Write out exactly the lines of the entries below, from the first through the line containing "SameRest s (setReopen", and nothing beyond them.

- _Collected data_
⟨
/-! ### Machine/Rotation.lean -/

@[simp] theorem setReopen_frame (l : Lane) (m : Option ReopenMark) (s : State) :
    SameRest s (setReopen l m s) ∧ SamePorts s (setReopen l m s) ∧ (setReopen l m s).squads = s.squads ∧
    (setReopen l m s).pairMode = s.pairMode ∧ (setReopen l m s).ret = s.ret ∧ (setReopen l m s).rates = s.rates := by
  simp [SameRest, SamePorts, setReopen]

@[simp] theorem setLaneState_frame (l : Lane) (st : LaneState) (s : State) :
    SameRest s (setLaneState l st s) ∧ SamePorts s (setLaneState l st s) ∧ (setLaneState l st s).squads = s.squads ∧
    (setLaneState l st s).pairMode = s.pairMode ∧ (setLaneState l st s).ret = s.ret ∧
    (setLaneState l st s).rates = s.rates := by
  simp [SameRest, SamePorts, setLaneState]

@[simp] theorem startSquadGame_frame (q : SquadId) (game : Nat) (s : State) :
    SameRest s (startSquadGame q game s) ∧ SamePorts s (startSquadGame q game s) ∧
    (startSquadGame q game s).pairMode = s.pairMode ∧ (startSquadGame q game s).ret = s.ret ∧
    (startSquadGame q game s).rates = s.rates := by
  simp [SameRest, SamePorts, startSquadGame]

@[simp] theorem creditShort_frame (l : Lane) (q : SquadId) (s : State) :
    SameRest s (creditShort l q s) ∧ SamePortsButNotices s (creditShort l q s) ∧
    (creditShort l q s).lanes = s.lanes ∧ (creditShort l q s).squads = s.squads ∧
    (creditShort l q s).pairMode = s.pairMode ∧ (creditShort l q s).ret = s.ret ∧
    (creditShort l q s).rates = s.rates := by
  unfold creditShort
  split <;> simp [SameRest, SamePortsButNotices]

@[simp] theorem storeTotals_frame (q : SquadId) (s : State) :
    SameRest s (storeTotals q s) ∧ SamePorts s (storeTotals q s) ∧ (storeTotals q s).lanes = s.lanes ∧
    (storeTotals q s).pairMode = s.pairMode ∧ (storeTotals q s).ret = s.ret ∧ (storeTotals q s).rates = s.rates := by
  simp [SameRest, SamePorts, storeTotals]

@[simp] theorem convertSquad_frame (q : SquadId) (s : State) :
    SameRest s (convertSquad q s) ∧ SamePorts s (convertSquad q s) ∧ (convertSquad q s).lanes = s.lanes ∧
    (convertSquad q s).pairMode = s.pairMode ∧ (convertSquad q s).ret = s.ret ∧
    (convertSquad q s).rates = s.rates := by
  simp [SameRest, SamePorts, convertSquad]

@[simp] theorem afterGame_frame (q : SquadId) (l : Lane) (s : State) :
    SameRest s (afterGame q l s) ∧ SamePortsButNotices s (afterGame q l s) ∧
    (afterGame q l s).pairMode = s.pairMode ∧ (afterGame q l s).ret = s.ret ∧ (afterGame q l s).rates = s.rates := by
  unfold afterGame
  dsimp only
  split <;> simp [SameRest, SamePortsButNotices]

@[simp] theorem exchangeLanes_frame (s : State) :
    SameRest s (exchangeLanes s) ∧ SamePorts s (exchangeLanes s) ∧ (exchangeLanes s).pairMode = s.pairMode ∧
    (exchangeLanes s).ret = s.ret ∧ (exchangeLanes s).rates = s.rates := by
  simp [SameRest, SamePorts, exchangeLanes]

@[simp] theorem returnHome_frame (s : State) :
    SameRest s (returnHome s) ∧ SamePorts s (returnHome s) ∧ (returnHome s).pairMode = s.pairMode ∧
    (returnHome s).ret = s.ret ∧ (returnHome s).rates = s.rates := by
  simp [SameRest, SamePorts, returnHome]

@[simp] theorem dropSwapHolds_frame (s : State) :
    SameRest s (dropSwapHolds s) ∧ SamePorts s (dropSwapHolds s) ∧ (dropSwapHolds s).squads = s.squads ∧
    (dropSwapHolds s).pairMode = s.pairMode ∧ (dropSwapHolds s).ret = s.ret ∧ (dropSwapHolds s).rates = s.rates := by
  simp [SameRest, SamePorts, dropSwapHolds]

@[simp] theorem clearReopens_frame (s : State) :
    SameRest s (clearReopens s) ∧ SamePorts s (clearReopens s) ∧ (clearReopens s).squads = s.squads ∧
    (clearReopens s).pairMode = s.pairMode ∧ (clearReopens s).ret = s.ret ∧ (clearReopens s).rates = s.rates := by
  simp [SameRest, SamePorts, clearReopens]

@[simp] theorem bothChanged_frame (s : State) :
    SameRest s (bothChanged s) ∧ SamePortsButNotices s (bothChanged s) ∧ (bothChanged s).pairMode = s.pairMode ∧
    (bothChanged s).ret = s.ret ∧ (bothChanged s).rates = s.rates := by
  simp [SameRest, SamePortsButNotices, bothChanged]

@[simp] theorem swapSquads_frame (f : Nat) (s : State) :
    SameRest s (swapSquads f s) ∧ SamePortsButNotices s (swapSquads f s) ∧ (swapSquads f s).pairMode = s.pairMode ∧
    (swapSquads f s).ret = s.ret ∧ (swapSquads f s).rates = s.rates := by
  simp [SameRest, SamePortsButNotices, swapSquads]

@[simp] theorem waitForSwap_frame (q : SquadId) (l : Lane) (s : State) :
    SameRest s (waitForSwap q l s) ∧ SamePorts s (waitForSwap q l s) ∧ (waitForSwap q l s).pairMode = s.pairMode ∧
    (waitForSwap q l s).ret = s.ret ∧ (waitForSwap q l s).rates = s.rates := by
  simp [SameRest, SamePorts, waitForSwap]

@[simp] theorem endPairGame_frame (q : SquadId) (s : State) :
    SameRest s (endPairGame q s) ∧ SamePortsButNotices s (endPairGame q s) ∧
    (endPairGame q s).pairMode = s.pairMode ∧ (endPairGame q s).ret = s.ret ∧ (endPairGame q s).rates = s.rates := by
  unfold endPairGame
  dsimp only
  split <;> simp [SameRest, SamePortsButNotices]

@[simp] theorem reachGameDone_frame (q : SquadId) (l : Lane) (s : State) :
    SameRest s (reachGameDone q l s) ∧ SamePortsButNotices s (reachGameDone q l s) ∧
    (reachGameDone q l s).pairMode = s.pairMode ∧ (reachGameDone q l s).ret = s.ret ∧
    (reachGameDone q l s).rates = s.rates := by
  unfold reachGameDone
  split <;> simp [SameRest, SamePortsButNotices]

@[simp] theorem reportRound_frame (l : Lane) (s : State) :
    SameRest s (reportRound l s) ∧ SamePorts s (reportRound l s) ∧ (reportRound l s).squads = s.squads ∧
    (reportRound l s).pairMode = s.pairMode ∧ (reportRound l s).ret = s.ret ∧ (reportRound l s).rates = s.rates := by
  unfold reportRound
  split <;> simp [SameRest, SamePorts]

@[simp] theorem roundDoneSingle_frame (q : SquadId) (l : Lane) (s : State) :
    SameRest s (roundDoneSingle q l s) ∧ SamePortsButNotices s (roundDoneSingle q l s) ∧
    (roundDoneSingle q l s).pairMode = s.pairMode ∧ (roundDoneSingle q l s).ret = s.ret ∧
    (roundDoneSingle q l s).rates = s.rates := by
  unfold roundDoneSingle
  split <;> simp [SameRest, SamePortsButNotices]

@[simp] theorem roundDoneCross_frame (q : SquadId) (l : Lane) (s : State) :
    SameRest s (roundDoneCross q l s) ∧ SamePortsButNotices s (roundDoneCross q l s) ∧
    (roundDoneCross q l s).pairMode = s.pairMode ∧ (roundDoneCross q l s).ret = s.ret ∧
    (roundDoneCross q l s).rates = s.rates := by
  unfold roundDoneCross
  dsimp only
  (repeat' split) <;> simp [SameRest, SamePortsButNotices]

@[simp] theorem roundDone_frame (q : SquadId) (l : Lane) (s : State) :
    SameRest s (roundDone q l s) ∧ SamePortsButNotices s (roundDone q l s) ∧
    (roundDone q l s).pairMode = s.pairMode ∧ (roundDone q l s).ret = s.ret ∧ (roundDone q l s).rates = s.rates := by
  unfold roundDone
  dsimp only
  split <;> simp [SameRest, SamePortsButNotices]

@[simp] theorem chooseNext_frame (q : SquadId) (l : Lane) (s : State) :
    SameRest s (chooseNext q l s) ∧ SamePortsButNotices s (chooseNext q l s) ∧
    (chooseNext q l s).pairMode = s.pairMode ∧ (chooseNext q l s).ret = s.ret ∧
    (chooseNext q l s).rates = s.rates := by
  unfold chooseNext
  split <;> simp [SameRest, SamePortsButNotices]

@[simp] theorem countMismatch_frame (l : Lane) (e : BallEntry) (s : State) :
    SameRest s (countMismatch l e s) ∧ SamePorts s (countMismatch l e s) ∧ (countMismatch l e s).squads = s.squads ∧
    (countMismatch l e s).pairMode = s.pairMode ∧ (countMismatch l e s).ret = s.ret ∧
    (countMismatch l e s).rates = s.rates := by
  unfold countMismatch
  split <;> simp [SameRest, SamePorts]

@[simp] theorem renameSquads_frame (s : State) :
    SameRest s (renameSquads s) ∧ SamePorts s (renameSquads s) ∧ (renameSquads s).pairMode = s.pairMode ∧
    (renameSquads s).ret = s.ret ∧ (renameSquads s).rates = s.rates := by
  unfold renameSquads
  split <;> simp [SameRest, SamePorts] <;> intro x <;> cases x <;> rfl

@[simp] theorem splitSquad_frame (q : SquadId) (s : State) :
    SameRest s (splitSquad q s) ∧ SamePortsButNotices s (splitSquad q s) ∧ (splitSquad q s).pairMode = s.pairMode ∧
    (splitSquad q s).ret = s.ret ∧ (splitSquad q s).rates = s.rates := by
  unfold splitSquad
  split <;> simp [SameRest, SamePortsButNotices]

@[simp] theorem splitRecords_frame (s : State) :
    SameRest s (splitRecords s) ∧ SamePortsButNotices s (splitRecords s) ∧ (splitRecords s).ret = s.ret ∧
    (splitRecords s).rates = s.rates := by
  have h : ∀ x, ({ s with pairMode := .single } : State).port x = s.port x := fun x => by cases x <;> rfl
  simp [SameRest, SamePortsButNotices, splitRecords, h]


/-! ### Machine/Ports.lean -/

@[simp] theorem syncIdle_frame (l : Lane) (s : State) :
    SameRest s (syncIdle l s) ∧ SamePorts s (syncIdle l s) ∧ (syncIdle l s).squads = s.squads ∧
    (syncIdle l s).pairMode = s.pairMode ∧ (syncIdle l s).ret = s.ret ∧ (syncIdle l s).rates = s.rates := by
  unfold syncIdle
  dsimp only
  (repeat' split) <;> simp [SameRest, SamePorts]

@[simp] theorem bumpSerial_frame (s : State) (l : Lane) (t : State) :
    SameRest t (bumpSerial s l t) ∧ SamePorts t (bumpSerial s l t) ∧ (bumpSerial s l t).squads = t.squads ∧
    (bumpSerial s l t).pairMode = t.pairMode ∧ (bumpSerial s l t).ret = t.ret ∧
    (bumpSerial s l t).rates = t.rates := by
  unfold bumpSerial
  split <;> simp [SameRest, SamePorts]

@[simp] theorem settle_frame (s t : State) :
    SameRest t (settle s t) ∧ SamePorts t (settle s t) ∧ (settle s t).squads = t.squads ∧
    (settle s t).pairMode = t.pairMode ∧ (settle s t).ret = t.ret ∧ (settle s t).rates = t.rates := by
  simp [SameRest, SamePorts, settle]


/-! ### Machine/Billing.lean -/

@[simp] theorem openEffect_frame (l : Lane) (mode : AccountMode) (credit warn : Nat) (s : State) :
    SameRest s (openEffect l mode credit warn s) ∧ SamePorts s (openEffect l mode credit warn s) ∧
    (openEffect l mode credit warn s).squads = s.squads ∧ (openEffect l mode credit warn s).pairMode = s.pairMode ∧
    (openEffect l mode credit warn s).ret = s.ret ∧ (openEffect l mode credit warn s).rates = s.rates := by
  simp [SameRest, SamePorts, openEffect]

@[simp] theorem freezeSession_frame (l : Lane) (s : State) :
    SameRest s (freezeSession l s) ∧ SamePortsButNotices s (freezeSession l s) ∧
    (freezeSession l s).squads = s.squads ∧ (freezeSession l s).pairMode = s.pairMode ∧
    (freezeSession l s).ret = s.ret ∧ (freezeSession l s).rates = s.rates := by
  simp [SameRest, SamePortsButNotices, freezeSession]

@[simp] theorem abandonGame_frame (l : Lane) (s : State) :
    SameRest s (abandonGame l s) ∧ SamePorts s (abandonGame l s) ∧ (abandonGame l s).pairMode = s.pairMode ∧
    (abandonGame l s).ret = s.ret ∧ (abandonGame l s).rates = s.rates := by
  simp [SameRest, SamePorts, abandonGame]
⟩
- _ANSWER BELOW_
/-! ### Machine/Rotation.lean -/

@[simp] theorem setReopen_frame (l : Lane) (m : Option ReopenMark) (s : State) :
    SameRest s (setReopen l m s) ∧ SamePorts s (setReopen l m s) ∧ (setReopen l m s).squads = s.squads ∧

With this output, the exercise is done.